Address
- 8316 Red Oak Street Rancho Cucamonga, California, 91730 United States

District information
- Type: Public
- Grades: K–8
- NCES District ID: 0607950

Students and staff
- Students: 4,219
- Teachers: 189.45 (FTE)
- Staff: 238.76
- Student–teacher ratio: 22.27

Other information
- Website: www.centralsd.net

= Central School District (California) =

School district in California, United States

Central School District is a K-8 school district in San Bernardino County, California that covers a portion of Rancho Cucamonga. The district currently serves approximately 5,200 students.

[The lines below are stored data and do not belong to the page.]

-- ==== Sys2Proof/Laws/State.lean ====
section
/-! SUPPORT. What each named update of the state leaves alone, field by field and accessor by accessor, and what it sets: the lemmas
that stand in place of unfolding a record update. -/

namespace Sys2Proof.Machine

/-! ## `State.setLand` -/

@[simp] theorem State.setLand_pending (s : State) (i : Nat) (x : Landing) : (s.setLand i x).pending = s.pending := rfl
@[simp] theorem State.setLand_chip (s : State) (i : Nat) (x : Landing) : (s.setLand i x).chip = s.chip := rfl
@[simp] theorem State.setLand_cfg (s : State) (i : Nat) (x : Landing) : (s.setLand i x).cfg = s.cfg := rfl
@[simp] theorem State.setLand_galleries (s : State) (i : Nat) (x : Landing) : (s.setLand i x).galleries = s.galleries := rfl
@[simp] theorem State.setLand_ports (s : State) (i : Nat) (x : Landing) : (s.setLand i x).ports = s.ports := rfl
@[simp] theorem State.setLand_sent (s : State) (i : Nat) (x : Landing) : (s.setLand i x).sent = s.sent := rfl
@[simp] theorem State.setLand_halls (s : State) (i : Nat) (x : Landing) : (s.setLand i x).halls = s.halls := rfl
@[simp] theorem State.setLand_epochs (s : State) (i : Nat) (x : Landing) : (s.setLand i x).epochs = s.epochs := rfl
@[simp] theorem State.setLand_windows (s : State) (i : Nat) (x : Landing) : (s.setLand i x).windows = s.windows := rfl
@[simp] theorem State.setLand_away (s : State) (i : Nat) (x : Landing) : (s.setLand i x).away = s.away := rfl
@[simp] theorem State.setLand_ahead (s : State) (i : Nat) (x : Landing) : (s.setLand i x).ahead = s.ahead := rfl
@[simp] theorem State.setLand_dma (s : State) (i : Nat) (x : Landing) : (s.setLand i x).dma = s.dma := rfl
@[simp] theorem State.setLand_desc (s : State) (i : Nat) (x : Landing) : (s.setLand i x).desc = s.desc := rfl
@[simp] theorem State.setLand_boxes (s : State) (i : Nat) (x : Landing) : (s.setLand i x).boxes = s.boxes := rfl
@[simp] theorem State.setLand_eq (s : State) (i : Nat) (x : Landing) : (s.setLand i x).eq = s.eq := rfl
@[simp] theorem State.setLand_arcade (s : State) (i : Nat) (x : Landing) : (s.setLand i x).arcade = s.arcade := rfl
@[simp] theorem State.setLand_store (s : State) (i : Nat) (x : Landing) : (s.setLand i x).store = s.store := rfl
@[simp] theorem State.setLand_pwr (s : State) (i : Nat) (x : Landing) : (s.setLand i x).pwr = s.pwr := rfl
@[simp] theorem State.setLand_flt (s : State) (i : Nat) (x : Landing) : (s.setLand i x).flt = s.flt := rfl
@[simp] theorem State.setLand_misc (s : State) (i : Nat) (x : Landing) : (s.setLand i x).misc = s.misc := rfl
@[simp] theorem State.setLand_blk (s : State) (i : Nat) (x : Landing) : (s.setLand i x).blk = s.blk := rfl
@[simp] theorem State.setLand_shot (s : State) (i : Nat) (x : Landing) : (s.setLand i x).shot = s.shot := rfl
@[simp] theorem State.setLand_shots (s : State) (i : Nat) (x : Landing) : (s.setLand i x).shots = s.shots := rfl
@[simp] theorem State.setLand_gal (s : State) (i : Nat) (x : Landing) (k : Nat) : (s.setLand i x).gal k = s.gal k := rfl
@[simp] theorem State.setLand_port (s : State) (i : Nat) (x : Landing) (k : Nat) : (s.setLand i x).port k = s.port k := rfl
@[simp] theorem State.setLand_ch (s : State) (i : Nat) (x : Landing) (k : Nat) : (s.setLand i x).ch k = s.ch k := rfl
@[simp] theorem State.setLand_box (s : State) (i : Nat) (x : Landing) (k : Nat) : (s.setLand i x).box k = s.box k := rfl
@[simp] theorem State.setLand_now (s : State) (i : Nat) (x : Landing) : (s.setLand i x).now = s.now := rfl
@[simp] theorem State.setLand_tread (s : State) (i : Nat) (x : Landing) : (s.setLand i x).tread = s.tread := rfl
@[simp] theorem State.setLand_hall (s : State) (i : Nat) (x : Landing) (k : Nat) : (s.setLand i x).hall k = s.hall k := rfl

/-! ## `State.modLand` -/

@[simp] theorem State.modLand_pending (s : State) (i : Nat) (f : Landing → Landing) : (s.modLand i f).pending = s.pending := rfl
@[simp] theorem State.modLand_chip (s : State) (i : Nat) (f : Landing → Landing) : (s.modLand i f).chip = s.chip := rfl
@[simp] theorem State.modLand_cfg (s : State) (i : Nat) (f : Landing → Landing) : (s.modLand i f).cfg = s.cfg := rfl
@[simp] theorem State.modLand_galleries (s : State) (i : Nat) (f : Landing → Landing) : (s.modLand i f).galleries = s.galleries := rfl
@[simp] theorem State.modLand_ports (s : State) (i : Nat) (f : Landing → Landing) : (s.modLand i f).ports = s.ports := rfl
@[simp] theorem State.modLand_sent (s : State) (i : Nat) (f : Landing → Landing) : (s.modLand i f).sent = s.sent := rfl
@[simp] theorem State.modLand_halls (s : State) (i : Nat) (f : Landing → Landing) : (s.modLand i f).halls = s.halls := rfl
@[simp] theorem State.modLand_epochs (s : State) (i : Nat) (f : Landing → Landing) : (s.modLand i f).epochs = s.epochs := rfl
@[simp] theorem State.modLand_windows (s : State) (i : Nat) (f : Landing → Landing) : (s.modLand i f).windows = s.windows := rfl
@[simp] theorem State.modLand_away (s : State) (i : Nat) (f : Landing → Landing) : (s.modLand i f).away = s.away := rfl
@[simp] theorem State.modLand_ahead (s : State) (i : Nat) (f : Landing → Landing) : (s.modLand i f).ahead = s.ahead := rfl
@[simp] theorem State.modLand_dma (s : State) (i : Nat) (f : Landing → Landing) : (s.modLand i f).dma = s.dma := rfl
@[simp] theorem State.modLand_desc (s : State) (i : Nat) (f : Landing → Landing) : (s.modLand i f).desc = s.desc := rfl
@[simp] theorem State.modLand_boxes (s : State) (i : Nat) (f : Landing → Landing) : (s.modLand i f).boxes = s.boxes := rfl
@[simp] theorem State.modLand_eq (s : State) (i : Nat) (f : Landing → Landing) : (s.modLand i f).eq = s.eq := rfl
@[simp] theorem State.modLand_arcade (s : State) (i : Nat) (f : Landing → Landing) : (s.modLand i f).arcade = s.arcade := rfl
@[simp] theorem State.modLand_store (s : State) (i : Nat) (f : Landing → Landing) : (s.modLand i f).store = s.store := rfl
@[simp] theorem State.modLand_pwr (s : State) (i : Nat) (f : Landing → Landing) : (s.modLand i f).pwr = s.pwr := rfl
@[simp] theorem State.modLand_flt (s : State) (i : Nat) (f : Landing → Landing) : (s.modLand i f).flt = s.flt := rfl
@[simp] theorem State.modLand_misc (s : State) (i : Nat) (f : Landing → Landing) : (s.modLand i f).misc = s.misc := rfl
@[simp] theorem State.modLand_blk (s : State) (i : Nat) (f : Landing → Landing) : (s.modLand i f).blk = s.blk := rfl
@[simp] theorem State.modLand_shot (s : State) (i : Nat) (f : Landing → Landing) : (s.modLand i f).shot = s.shot := rfl
@[simp] theorem State.modLand_shots (s : State) (i : Nat) (f : Landing → Landing) : (s.modLand i f).shots = s.shots := rfl
@[simp] theorem State.modLand_gal (s : State) (i : Nat) (f : Landing → Landing) (k : Nat) : (s.modLand i f).gal k = s.gal k := rfl
@[simp] theorem State.modLand_port (s : State) (i : Nat) (f : Landing → Landing) (k : Nat) : (s.modLand i f).port k = s.port k := rfl
@[simp] theorem State.modLand_ch (s : State) (i : Nat) (f : Landing → Landing) (k : Nat) : (s.modLand i f).ch k = s.ch k := rfl
@[simp] theorem State.modLand_box (s : State) (i : Nat) (f : Landing → Landing) (k : Nat) : (s.modLand i f).box k = s.box k := rfl
@[simp] theorem State.modLand_now (s : State) (i : Nat) (f : Landing → Landing) : (s.modLand i f).now = s.now := rfl
@[simp] theorem State.modLand_tread (s : State) (i : Nat) (f : Landing → Landing) : (s.modLand i f).tread = s.tread := rfl
@[simp] theorem State.modLand_hall (s : State) (i : Nat) (f : Landing → Landing) (k : Nat) : (s.modLand i f).hall k = s.hall k := rfl

/-! ## `State.setGal` -/

@[simp] theorem State.setGal_pending (s : State) (i : Nat) (x : Gallery) : (s.setGal i x).pending = s.pending := rfl
@[simp] theorem State.setGal_chip (s : State) (i : Nat) (x : Gallery) : (s.setGal i x).chip = s.chip := rfl
@[simp] theorem State.setGal_cfg (s : State) (i : Nat) (x : Gallery) : (s.setGal i x).cfg = s.cfg := rfl
@[simp] theorem State.setGal_landings (s : State) (i : Nat) (x : Gallery) : (s.setGal i x).landings = s.landings := rfl
@[simp] theorem State.setGal_ports (s : State) (i : Nat) (x : Gallery) : (s.setGal i x).ports = s.ports := rfl
@[simp] theorem State.setGal_sent (s : State) (i : Nat) (x : Gallery) : (s.setGal i x).sent = s.sent := rfl
@[simp] theorem State.setGal_halls (s : State) (i : Nat) (x : Gallery) : (s.setGal i x).halls = s.halls := rfl
@[simp] theorem State.setGal_epochs (s : State) (i : Nat) (x : Gallery) : (s.setGal i x).epochs = s.epochs := rfl
@[simp] theorem State.setGal_windows (s : State) (i : Nat) (x : Gallery) : (s.setGal i x).windows = s.windows := rfl
@[simp] theorem State.setGal_away (s : State) (i : Nat) (x : Gallery) : (s.setGal i x).away = s.away := rfl
@[simp] theorem State.setGal_ahead (s : State) (i : Nat) (x : Gallery) : (s.setGal i x).ahead = s.ahead := rfl
@[simp] theorem State.setGal_dma (s : State) (i : Nat) (x : Gallery) : (s.setGal i x).dma = s.dma := rfl
@[simp] theorem State.setGal_desc (s : State) (i : Nat) (x : Gallery) : (s.setGal i x).desc = s.desc := rfl
@[simp] theorem State.setGal_boxes (s : State) (i : Nat) (x : Gallery) : (s.setGal i x).boxes = s.boxes := rfl
@[simp] theorem State.setGal_eq (s : State) (i : Nat) (x : Gallery) : (s.setGal i x).eq = s.eq := rfl
@[simp] theorem State.setGal_arcade (s : State) (i : Nat) (x : Gallery) : (s.setGal i x).arcade = s.arcade := rfl
@[simp] theorem State.setGal_store (s : State) (i : Nat) (x : Gallery) : (s.setGal i x).store = s.store := rfl
@[simp] theorem State.setGal_pwr (s : State) (i : Nat) (x : Gallery) : (s.setGal i x).pwr = s.pwr := rfl
@[simp] theorem State.setGal_flt (s : State) (i : Nat) (x : Gallery) : (s.setGal i x).flt = s.flt := rfl
@[simp] theorem State.setGal_misc (s : State) (i : Nat) (x : Gallery) : (s.setGal i x).misc = s.misc := rfl
@[simp] theorem State.setGal_blk (s : State) (i : Nat) (x : Gallery) : (s.setGal i x).blk = s.blk := rfl
@[simp] theorem State.setGal_shot (s : State) (i : Nat) (x : Gallery) : (s.setGal i x).shot = s.shot := rfl
@[simp] theorem State.setGal_shots (s : State) (i : Nat) (x : Gallery) : (s.setGal i x).shots = s.shots := rfl
@[simp] theorem State.setGal_land (s : State) (i : Nat) (x : Gallery) (k : Nat) : (s.setGal i x).land k = s.land k := rfl
@[simp] theorem State.setGal_port (s : State) (i : Nat) (x : Gallery) (k : Nat) : (s.setGal i x).port k = s.port k := rfl
@[simp] theorem State.setGal_ch (s : State) (i : Nat) (x : Gallery) (k : Nat) : (s.setGal i x).ch k = s.ch k := rfl
@[simp] theorem State.setGal_box (s : State) (i : Nat) (x : Gallery) (k : Nat) : (s.setGal i x).box k = s.box k := rfl
@[simp] theorem State.setGal_now (s : State) (i : Nat) (x : Gallery) : (s.setGal i x).now = s.now := rfl
@[simp] theorem State.setGal_tread (s : State) (i : Nat) (x : Gallery) : (s.setGal i x).tread = s.tread := rfl
@[simp] theorem State.setGal_hall (s : State) (i : Nat) (x : Gallery) (k : Nat) : (s.setGal i x).hall k = s.hall k := rfl

/-! ## `State.modGal` -/

@[simp] theorem State.modGal_pending (s : State) (i : Nat) (f : Gallery → Gallery) : (s.modGal i f).pending = s.pending := rfl
@[simp] theorem State.modGal_chip (s : State) (i : Nat) (f : Gallery → Gallery) : (s.modGal i f).chip = s.chip := rfl
@[simp] theorem State.modGal_cfg (s : State) (i : Nat) (f : Gallery → Gallery) : (s.modGal i f).cfg = s.cfg := rfl
@[simp] theorem State.modGal_landings (s : State) (i : Nat) (f : Gallery → Gallery) : (s.modGal i f).landings = s.landings := rfl
@[simp] theorem State.modGal_ports (s : State) (i : Nat) (f : Gallery → Gallery) : (s.modGal i f).ports = s.ports := rfl
@[simp] theorem State.modGal_sent (s : State) (i : Nat) (f : Gallery → Gallery) : (s.modGal i f).sent = s.sent := rfl
@[simp] theorem State.modGal_halls (s : State) (i : Nat) (f : Gallery → Gallery) : (s.modGal i f).halls = s.halls := rfl
@[simp] theorem State.modGal_epochs (s : State) (i : Nat) (f : Gallery → Gallery) : (s.modGal i f).epochs = s.epochs := rfl
@[simp] theorem State.modGal_windows (s : State) (i : Nat) (f : Gallery → Gallery) : (s.modGal i f).windows = s.windows := rfl
@[simp] theorem State.modGal_away (s : State) (i : Nat) (f : Gallery → Gallery) : (s.modGal i f).away = s.away := rfl
@[simp] theorem State.modGal_ahead (s : State) (i : Nat) (f : Gallery → Gallery) : (s.modGal i f).ahead = s.ahead := rfl
@[simp] theorem State.modGal_dma (s : State) (i : Nat) (f : Gallery → Gallery) : (s.modGal i f).dma = s.dma := rfl
@[simp] theorem State.modGal_desc (s : State) (i : Nat) (f : Gallery → Gallery) : (s.modGal i f).desc = s.desc := rfl
@[simp] theorem State.modGal_boxes (s : State) (i : Nat) (f : Gallery → Gallery) : (s.modGal i f).boxes = s.boxes := rfl
@[simp] theorem State.modGal_eq (s : State) (i : Nat) (f : Gallery → Gallery) : (s.modGal i f).eq = s.eq := rfl
@[simp] theorem State.modGal_arcade (s : State) (i : Nat) (f : Gallery → Gallery) : (s.modGal i f).arcade = s.arcade := rfl
@[simp] theorem State.modGal_store (s : State) (i : Nat) (f : Gallery → Gallery) : (s.modGal i f).store = s.store := rfl
@[simp] theorem State.modGal_pwr (s : State) (i : Nat) (f : Gallery → Gallery) : (s.modGal i f).pwr = s.pwr := rfl
@[simp] theorem State.modGal_flt (s : State) (i : Nat) (f : Gallery → Gallery) : (s.modGal i f).flt = s.flt := rfl
@[simp] theorem State.modGal_misc (s : State) (i : Nat) (f : Gallery → Gallery) : (s.modGal i f).misc = s.misc := rfl
@[simp] theorem State.modGal_blk (s : State) (i : Nat) (f : Gallery → Gallery) : (s.modGal i f).blk = s.blk := rfl
@[simp] theorem State.modGal_shot (s : State) (i : Nat) (f : Gallery → Gallery) : (s.modGal i f).shot = s.shot := rfl
@[simp] theorem State.modGal_shots (s : State) (i : Nat) (f : Gallery → Gallery) : (s.modGal i f).shots = s.shots := rfl
@[simp] theorem State.modGal_land (s : State) (i : Nat) (f : Gallery → Gallery) (k : Nat) : (s.modGal i f).land k = s.land k := rfl
@[simp] theorem State.modGal_port (s : State) (i : Nat) (f : Gallery → Gallery) (k : Nat) : (s.modGal i f).port k = s.port k := rfl
@[simp] theorem State.modGal_ch (s : State) (i : Nat) (f : Gallery → Gallery) (k : Nat) : (s.modGal i f).ch k = s.ch k := rfl
@[simp] theorem State.modGal_box (s : State) (i : Nat) (f : Gallery → Gallery) (k : Nat) : (s.modGal i f).box k = s.box k := rfl
@[simp] theorem State.modGal_now (s : State) (i : Nat) (f : Gallery → Gallery) : (s.modGal i f).now = s.now := rfl
@[simp] theorem State.modGal_tread (s : State) (i : Nat) (f : Gallery → Gallery) : (s.modGal i f).tread = s.tread := rfl
@[simp] theorem State.modGal_hall (s : State) (i : Nat) (f : Gallery → Gallery) (k : Nat) : (s.modGal i f).hall k = s.hall k := rfl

The district feeds into Chaffey Joint Union High School District.

==Schools==

===Elementary schools===
- Bear Gulch Elementary School
- Central Elementary School
- Coyote Canyon Elementary School
- Doña Merced Elementary School
- Valle Vista Elementary School

===Middle schools===
- Cucamonga Middle School
- Ruth Musser Middle School - Ruth Musser is located in Rancho Cucamonga, CA. Its grade levels go through 5th- 8th. Ruth Musser is a public school and was originally named after a woman, Ruth Musser, that was involved with the Central School District. The school colors are teal, white, black, gray and their mascot is a bulldog. Ruth Musser's current principal is Mr. Pierce.